:: Data supplied

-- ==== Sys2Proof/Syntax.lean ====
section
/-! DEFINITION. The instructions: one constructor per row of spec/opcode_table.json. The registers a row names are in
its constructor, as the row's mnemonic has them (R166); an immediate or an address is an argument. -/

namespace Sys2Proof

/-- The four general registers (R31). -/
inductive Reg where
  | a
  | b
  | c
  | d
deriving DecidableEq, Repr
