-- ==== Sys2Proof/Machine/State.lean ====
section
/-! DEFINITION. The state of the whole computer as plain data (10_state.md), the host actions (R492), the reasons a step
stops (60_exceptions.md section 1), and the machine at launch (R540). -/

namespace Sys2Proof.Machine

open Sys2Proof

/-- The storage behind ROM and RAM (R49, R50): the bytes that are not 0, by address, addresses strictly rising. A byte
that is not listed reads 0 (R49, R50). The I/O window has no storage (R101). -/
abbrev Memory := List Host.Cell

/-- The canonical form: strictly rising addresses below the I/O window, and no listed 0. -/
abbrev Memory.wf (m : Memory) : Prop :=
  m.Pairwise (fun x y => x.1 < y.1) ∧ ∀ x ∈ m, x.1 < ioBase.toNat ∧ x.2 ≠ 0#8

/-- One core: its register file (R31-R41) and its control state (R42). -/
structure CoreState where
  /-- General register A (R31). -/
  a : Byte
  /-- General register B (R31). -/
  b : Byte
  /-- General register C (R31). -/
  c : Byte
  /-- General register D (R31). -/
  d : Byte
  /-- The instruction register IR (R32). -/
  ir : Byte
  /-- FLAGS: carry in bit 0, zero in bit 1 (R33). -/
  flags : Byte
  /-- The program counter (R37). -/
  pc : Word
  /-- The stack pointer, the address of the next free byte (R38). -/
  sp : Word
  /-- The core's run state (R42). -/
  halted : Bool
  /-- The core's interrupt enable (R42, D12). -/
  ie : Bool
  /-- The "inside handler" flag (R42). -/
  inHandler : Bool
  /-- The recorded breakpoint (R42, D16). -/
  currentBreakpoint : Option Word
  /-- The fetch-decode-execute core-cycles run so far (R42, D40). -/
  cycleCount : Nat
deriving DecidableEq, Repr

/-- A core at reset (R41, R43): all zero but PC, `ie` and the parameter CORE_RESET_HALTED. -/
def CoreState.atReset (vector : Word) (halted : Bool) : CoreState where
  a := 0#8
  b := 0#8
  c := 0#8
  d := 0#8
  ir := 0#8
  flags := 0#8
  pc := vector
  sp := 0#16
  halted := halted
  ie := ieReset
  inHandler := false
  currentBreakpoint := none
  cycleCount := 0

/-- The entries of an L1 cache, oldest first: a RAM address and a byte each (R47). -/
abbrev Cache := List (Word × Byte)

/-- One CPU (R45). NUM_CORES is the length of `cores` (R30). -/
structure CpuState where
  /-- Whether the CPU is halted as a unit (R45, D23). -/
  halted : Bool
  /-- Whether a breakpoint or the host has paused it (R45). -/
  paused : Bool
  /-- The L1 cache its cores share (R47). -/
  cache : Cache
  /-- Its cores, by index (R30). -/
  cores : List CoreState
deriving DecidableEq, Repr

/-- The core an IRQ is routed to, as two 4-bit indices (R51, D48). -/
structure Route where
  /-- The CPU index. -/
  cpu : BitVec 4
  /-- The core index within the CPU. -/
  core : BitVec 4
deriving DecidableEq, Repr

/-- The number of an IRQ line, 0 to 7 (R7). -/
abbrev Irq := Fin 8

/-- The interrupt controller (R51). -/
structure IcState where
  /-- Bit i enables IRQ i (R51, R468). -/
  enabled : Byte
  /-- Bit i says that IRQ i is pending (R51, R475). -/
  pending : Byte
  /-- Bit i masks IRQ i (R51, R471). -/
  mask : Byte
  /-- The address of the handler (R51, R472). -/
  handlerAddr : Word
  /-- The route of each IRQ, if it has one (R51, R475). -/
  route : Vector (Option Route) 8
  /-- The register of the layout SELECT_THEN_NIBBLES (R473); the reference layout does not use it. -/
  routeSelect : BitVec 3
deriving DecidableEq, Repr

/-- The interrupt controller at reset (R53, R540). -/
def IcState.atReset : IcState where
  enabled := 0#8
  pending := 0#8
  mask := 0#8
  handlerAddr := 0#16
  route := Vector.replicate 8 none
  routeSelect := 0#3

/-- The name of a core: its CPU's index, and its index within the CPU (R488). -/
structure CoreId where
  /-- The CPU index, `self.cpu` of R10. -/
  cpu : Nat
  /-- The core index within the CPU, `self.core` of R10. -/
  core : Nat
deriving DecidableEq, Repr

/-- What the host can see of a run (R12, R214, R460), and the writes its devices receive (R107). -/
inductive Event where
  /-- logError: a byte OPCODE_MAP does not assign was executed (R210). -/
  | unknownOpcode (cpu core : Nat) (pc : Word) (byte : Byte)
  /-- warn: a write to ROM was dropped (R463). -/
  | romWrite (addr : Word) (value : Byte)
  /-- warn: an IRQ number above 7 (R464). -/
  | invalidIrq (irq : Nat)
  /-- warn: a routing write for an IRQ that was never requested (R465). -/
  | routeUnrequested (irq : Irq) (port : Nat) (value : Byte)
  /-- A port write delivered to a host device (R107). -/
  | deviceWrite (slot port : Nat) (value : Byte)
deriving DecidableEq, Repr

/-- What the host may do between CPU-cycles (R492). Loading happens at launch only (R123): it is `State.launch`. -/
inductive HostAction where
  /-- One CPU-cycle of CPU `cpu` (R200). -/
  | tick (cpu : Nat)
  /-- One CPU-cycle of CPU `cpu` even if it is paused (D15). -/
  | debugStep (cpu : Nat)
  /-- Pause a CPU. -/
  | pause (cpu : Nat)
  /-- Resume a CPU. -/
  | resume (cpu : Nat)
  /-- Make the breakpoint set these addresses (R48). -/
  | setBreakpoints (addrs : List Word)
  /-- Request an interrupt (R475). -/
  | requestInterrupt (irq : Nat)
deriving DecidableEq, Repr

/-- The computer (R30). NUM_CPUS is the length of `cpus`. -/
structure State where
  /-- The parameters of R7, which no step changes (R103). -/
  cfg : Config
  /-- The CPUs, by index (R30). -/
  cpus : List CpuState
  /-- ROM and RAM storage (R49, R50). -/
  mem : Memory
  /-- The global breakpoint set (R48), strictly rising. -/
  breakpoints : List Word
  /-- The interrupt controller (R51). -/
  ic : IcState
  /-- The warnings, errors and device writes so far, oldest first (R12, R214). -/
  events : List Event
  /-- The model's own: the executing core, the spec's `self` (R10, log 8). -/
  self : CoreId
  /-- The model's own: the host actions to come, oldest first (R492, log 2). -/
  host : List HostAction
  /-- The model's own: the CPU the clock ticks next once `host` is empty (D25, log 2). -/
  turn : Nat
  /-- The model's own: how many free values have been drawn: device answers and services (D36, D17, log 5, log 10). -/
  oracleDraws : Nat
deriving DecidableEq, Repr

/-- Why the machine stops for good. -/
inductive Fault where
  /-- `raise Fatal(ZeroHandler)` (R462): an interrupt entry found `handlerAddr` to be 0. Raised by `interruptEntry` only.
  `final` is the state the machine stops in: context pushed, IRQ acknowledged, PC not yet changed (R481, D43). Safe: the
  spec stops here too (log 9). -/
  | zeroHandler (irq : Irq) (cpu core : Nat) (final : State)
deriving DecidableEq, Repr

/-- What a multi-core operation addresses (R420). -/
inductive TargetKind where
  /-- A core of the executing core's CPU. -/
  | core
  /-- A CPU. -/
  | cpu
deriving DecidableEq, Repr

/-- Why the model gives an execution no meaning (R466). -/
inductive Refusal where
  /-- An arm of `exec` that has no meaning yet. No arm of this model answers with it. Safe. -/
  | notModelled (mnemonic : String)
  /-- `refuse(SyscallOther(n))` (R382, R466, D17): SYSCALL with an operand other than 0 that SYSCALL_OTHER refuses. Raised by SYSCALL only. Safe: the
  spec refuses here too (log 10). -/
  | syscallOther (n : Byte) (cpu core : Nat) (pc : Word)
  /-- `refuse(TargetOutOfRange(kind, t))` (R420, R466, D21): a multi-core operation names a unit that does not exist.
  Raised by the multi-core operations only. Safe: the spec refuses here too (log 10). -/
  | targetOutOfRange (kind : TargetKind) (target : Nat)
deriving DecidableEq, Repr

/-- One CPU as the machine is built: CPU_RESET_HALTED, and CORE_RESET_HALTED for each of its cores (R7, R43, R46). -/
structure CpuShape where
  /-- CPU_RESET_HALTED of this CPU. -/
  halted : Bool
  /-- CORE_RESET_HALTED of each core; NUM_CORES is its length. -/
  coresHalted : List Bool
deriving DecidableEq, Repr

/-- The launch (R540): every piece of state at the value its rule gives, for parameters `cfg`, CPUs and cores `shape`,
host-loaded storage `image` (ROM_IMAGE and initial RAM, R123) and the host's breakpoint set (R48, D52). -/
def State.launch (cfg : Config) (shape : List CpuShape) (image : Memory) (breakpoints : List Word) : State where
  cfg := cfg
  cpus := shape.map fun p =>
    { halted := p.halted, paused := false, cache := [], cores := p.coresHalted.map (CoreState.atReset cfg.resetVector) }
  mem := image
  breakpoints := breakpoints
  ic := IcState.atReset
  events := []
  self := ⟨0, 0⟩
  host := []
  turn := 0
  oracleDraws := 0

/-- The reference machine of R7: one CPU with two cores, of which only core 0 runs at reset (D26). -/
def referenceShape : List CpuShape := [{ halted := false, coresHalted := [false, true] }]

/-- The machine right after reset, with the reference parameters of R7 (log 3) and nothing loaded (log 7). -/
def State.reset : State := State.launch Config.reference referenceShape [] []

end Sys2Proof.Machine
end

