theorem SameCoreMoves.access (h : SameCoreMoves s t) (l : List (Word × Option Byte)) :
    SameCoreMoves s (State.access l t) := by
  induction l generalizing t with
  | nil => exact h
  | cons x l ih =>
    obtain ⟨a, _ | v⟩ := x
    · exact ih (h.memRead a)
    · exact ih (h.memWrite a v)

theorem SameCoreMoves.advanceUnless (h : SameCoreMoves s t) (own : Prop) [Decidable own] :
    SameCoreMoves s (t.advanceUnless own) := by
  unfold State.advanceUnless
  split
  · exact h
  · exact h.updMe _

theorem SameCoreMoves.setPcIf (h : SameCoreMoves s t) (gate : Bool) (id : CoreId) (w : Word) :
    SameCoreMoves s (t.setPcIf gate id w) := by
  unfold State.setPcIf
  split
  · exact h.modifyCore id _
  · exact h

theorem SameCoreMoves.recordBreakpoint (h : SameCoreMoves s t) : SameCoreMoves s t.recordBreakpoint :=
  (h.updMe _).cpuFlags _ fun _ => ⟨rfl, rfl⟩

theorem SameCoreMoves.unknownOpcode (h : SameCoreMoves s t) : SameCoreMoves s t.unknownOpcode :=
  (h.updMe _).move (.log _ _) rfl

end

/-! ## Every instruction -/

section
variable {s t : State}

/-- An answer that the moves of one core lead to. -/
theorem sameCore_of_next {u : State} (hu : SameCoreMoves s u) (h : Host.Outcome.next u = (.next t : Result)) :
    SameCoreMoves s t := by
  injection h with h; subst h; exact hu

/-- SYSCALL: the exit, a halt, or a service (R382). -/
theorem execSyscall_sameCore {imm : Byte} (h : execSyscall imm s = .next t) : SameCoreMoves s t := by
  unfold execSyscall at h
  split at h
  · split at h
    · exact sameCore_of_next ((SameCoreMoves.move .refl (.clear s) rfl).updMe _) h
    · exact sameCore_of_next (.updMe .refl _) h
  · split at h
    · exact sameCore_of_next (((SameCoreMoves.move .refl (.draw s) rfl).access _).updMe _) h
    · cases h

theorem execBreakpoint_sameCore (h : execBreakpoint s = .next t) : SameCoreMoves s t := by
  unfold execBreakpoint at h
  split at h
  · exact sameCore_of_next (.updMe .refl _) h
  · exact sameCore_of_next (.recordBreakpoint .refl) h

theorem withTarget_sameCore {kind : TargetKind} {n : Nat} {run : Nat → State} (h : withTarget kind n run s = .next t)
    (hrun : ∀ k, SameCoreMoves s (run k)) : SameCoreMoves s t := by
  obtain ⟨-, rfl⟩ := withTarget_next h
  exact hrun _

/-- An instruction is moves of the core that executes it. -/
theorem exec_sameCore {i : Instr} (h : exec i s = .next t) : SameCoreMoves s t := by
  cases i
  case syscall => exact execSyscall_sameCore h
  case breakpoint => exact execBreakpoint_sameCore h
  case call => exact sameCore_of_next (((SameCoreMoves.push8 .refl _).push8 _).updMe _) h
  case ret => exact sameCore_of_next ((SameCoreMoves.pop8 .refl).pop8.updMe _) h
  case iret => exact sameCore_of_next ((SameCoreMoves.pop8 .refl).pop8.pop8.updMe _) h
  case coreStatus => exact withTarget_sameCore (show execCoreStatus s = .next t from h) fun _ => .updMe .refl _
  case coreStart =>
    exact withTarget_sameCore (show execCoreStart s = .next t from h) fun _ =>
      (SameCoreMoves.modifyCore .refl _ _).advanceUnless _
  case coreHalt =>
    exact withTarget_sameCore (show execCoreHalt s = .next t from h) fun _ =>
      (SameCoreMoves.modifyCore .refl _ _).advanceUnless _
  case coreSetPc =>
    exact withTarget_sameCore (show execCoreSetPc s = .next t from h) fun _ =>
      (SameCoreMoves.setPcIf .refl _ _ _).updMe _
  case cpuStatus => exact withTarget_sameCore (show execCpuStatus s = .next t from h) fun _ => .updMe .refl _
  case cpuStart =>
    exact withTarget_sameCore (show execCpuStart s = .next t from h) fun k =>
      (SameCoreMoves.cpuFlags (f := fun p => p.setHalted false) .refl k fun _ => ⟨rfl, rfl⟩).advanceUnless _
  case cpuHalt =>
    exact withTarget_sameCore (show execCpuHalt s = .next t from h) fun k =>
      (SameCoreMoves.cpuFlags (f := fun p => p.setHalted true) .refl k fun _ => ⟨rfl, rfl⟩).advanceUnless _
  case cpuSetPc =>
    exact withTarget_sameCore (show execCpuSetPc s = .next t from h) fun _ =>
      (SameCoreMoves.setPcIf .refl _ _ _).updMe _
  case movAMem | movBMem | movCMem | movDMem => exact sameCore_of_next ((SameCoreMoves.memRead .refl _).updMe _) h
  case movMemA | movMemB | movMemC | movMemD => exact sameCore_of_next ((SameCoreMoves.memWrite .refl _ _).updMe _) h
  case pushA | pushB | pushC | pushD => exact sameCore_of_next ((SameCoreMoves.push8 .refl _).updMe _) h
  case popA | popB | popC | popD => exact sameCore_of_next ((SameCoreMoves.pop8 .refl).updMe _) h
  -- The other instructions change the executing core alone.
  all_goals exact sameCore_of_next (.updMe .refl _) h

::::

▶ Problem description
In the listing above, find the line with "R43, R46). -/" and the line with "SameCoreMoves s (t.advanceUnless", then print exactly those two lines and every line between them, and nothing more.

▶ Answer space
/-- One CPU as the machine is built: CPU_RESET_HALTED, and CORE_RESET_HALTED for each of its cores (R7, R43, R46). -/
structure CpuShape where
  /-- CPU_RESET_HALTED of this CPU. -/
  halted : Bool
  /-- CORE_RESET_HALTED of each core; NUM_CORES is its length. -/
  coresHalted : List Bool
deriving DecidableEq, Repr

/-- The launch (R540): every piece of state at the value its rule gives, for parameters `cfg`, CPUs and cores `shape`,
host-loaded storage `image` (ROM_IMAGE and initial RAM, R123) and the host's breakpoint set (R48, D52). -/
def State.launch (cfg : Config) (shape : List CpuShape) (image : Memory) (breakpoints : List Word) : State where
  cfg := cfg
  cpus := shape.map fun p =>
    { halted := p.halted, paused := false, cache := [], cores := p.coresHalted.map (CoreState.atReset cfg.resetVector) }
  mem := image
  breakpoints := breakpoints
  ic := IcState.atReset
  events := []
  self := ⟨0, 0⟩
  host := []
  turn := 0
  oracleDraws := 0

/-- The reference machine of R7: one CPU with two cores, of which only core 0 runs at reset (D26). -/
def referenceShape : List CpuShape := [{ halted := false, coresHalted := [false, true] }]

/-- The machine right after reset, with the reference parameters of R7 (log 3) and nothing loaded (log 7). -/
def State.reset : State := State.launch Config.reference referenceShape [] []

end Sys2Proof.Machine
end

theorem SameCoreMoves.access (h : SameCoreMoves s t) (l : List (Word × Option Byte)) :
    SameCoreMoves s (State.access l t) := by
  induction l generalizing t with
  | nil => exact h
  | cons x l ih =>
    obtain ⟨a, _ | v⟩ := x
    · exact ih (h.memRead a)
    · exact ih (h.memWrite a v)

theorem SameCoreMoves.advanceUnless (h : SameCoreMoves s t) (own : Prop) [Decidable own] :
    SameCoreMoves s (t.advanceUnless own) := by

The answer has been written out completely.